To do: Lines in the listing below that include the word "Bool" need to be copied.
+++ Raw data
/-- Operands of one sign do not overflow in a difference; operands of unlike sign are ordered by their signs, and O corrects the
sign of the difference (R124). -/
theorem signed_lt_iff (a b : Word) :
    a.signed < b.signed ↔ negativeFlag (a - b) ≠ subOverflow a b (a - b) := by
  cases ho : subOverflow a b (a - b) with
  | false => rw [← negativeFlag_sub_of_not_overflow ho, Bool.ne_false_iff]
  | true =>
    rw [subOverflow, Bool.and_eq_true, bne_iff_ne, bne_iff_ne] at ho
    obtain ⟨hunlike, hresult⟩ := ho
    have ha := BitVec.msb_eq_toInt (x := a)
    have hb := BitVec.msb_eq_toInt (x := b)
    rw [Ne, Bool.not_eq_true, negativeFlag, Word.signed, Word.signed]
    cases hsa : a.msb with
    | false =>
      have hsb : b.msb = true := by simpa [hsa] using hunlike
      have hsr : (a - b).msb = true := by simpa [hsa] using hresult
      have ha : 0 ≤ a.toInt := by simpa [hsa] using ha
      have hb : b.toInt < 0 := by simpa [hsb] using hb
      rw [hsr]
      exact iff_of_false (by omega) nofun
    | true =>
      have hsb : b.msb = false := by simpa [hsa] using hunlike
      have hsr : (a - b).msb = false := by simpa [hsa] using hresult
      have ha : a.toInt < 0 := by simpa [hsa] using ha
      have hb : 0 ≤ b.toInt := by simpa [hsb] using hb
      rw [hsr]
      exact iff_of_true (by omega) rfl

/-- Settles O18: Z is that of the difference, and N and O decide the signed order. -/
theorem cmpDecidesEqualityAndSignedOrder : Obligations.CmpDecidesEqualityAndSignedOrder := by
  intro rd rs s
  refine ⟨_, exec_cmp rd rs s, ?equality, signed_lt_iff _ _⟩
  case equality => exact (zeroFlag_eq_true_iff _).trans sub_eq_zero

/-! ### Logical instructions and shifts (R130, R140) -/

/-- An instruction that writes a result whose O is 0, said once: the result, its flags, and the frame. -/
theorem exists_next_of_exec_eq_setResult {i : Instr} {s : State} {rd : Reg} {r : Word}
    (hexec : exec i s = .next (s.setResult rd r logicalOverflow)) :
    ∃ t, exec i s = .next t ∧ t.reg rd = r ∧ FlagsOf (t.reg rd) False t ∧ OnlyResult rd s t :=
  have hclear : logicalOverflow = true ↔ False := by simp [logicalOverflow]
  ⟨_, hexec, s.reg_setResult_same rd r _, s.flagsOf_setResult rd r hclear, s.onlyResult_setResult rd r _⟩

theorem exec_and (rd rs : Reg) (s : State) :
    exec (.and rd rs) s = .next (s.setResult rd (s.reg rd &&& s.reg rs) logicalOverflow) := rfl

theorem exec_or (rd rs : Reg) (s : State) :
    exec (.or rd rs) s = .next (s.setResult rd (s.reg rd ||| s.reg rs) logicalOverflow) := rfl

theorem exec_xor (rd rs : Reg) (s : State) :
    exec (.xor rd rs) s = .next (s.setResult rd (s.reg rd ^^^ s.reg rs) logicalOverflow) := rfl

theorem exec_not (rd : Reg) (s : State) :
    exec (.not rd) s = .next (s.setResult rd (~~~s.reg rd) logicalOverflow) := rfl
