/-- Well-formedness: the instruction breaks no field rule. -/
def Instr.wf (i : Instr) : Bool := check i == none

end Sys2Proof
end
++++++
Expected answer:
  | false => rw [← negativeFlag_sub_of_not_overflow ho, Bool.ne_false_iff]
    rw [subOverflow, Bool.and_eq_true, bne_iff_ne, bne_iff_ne] at ho
    rw [Ne, Bool.not_eq_true, negativeFlag, Word.signed, Word.signed]
def Instr.wf (i : Instr) : Bool := check i == none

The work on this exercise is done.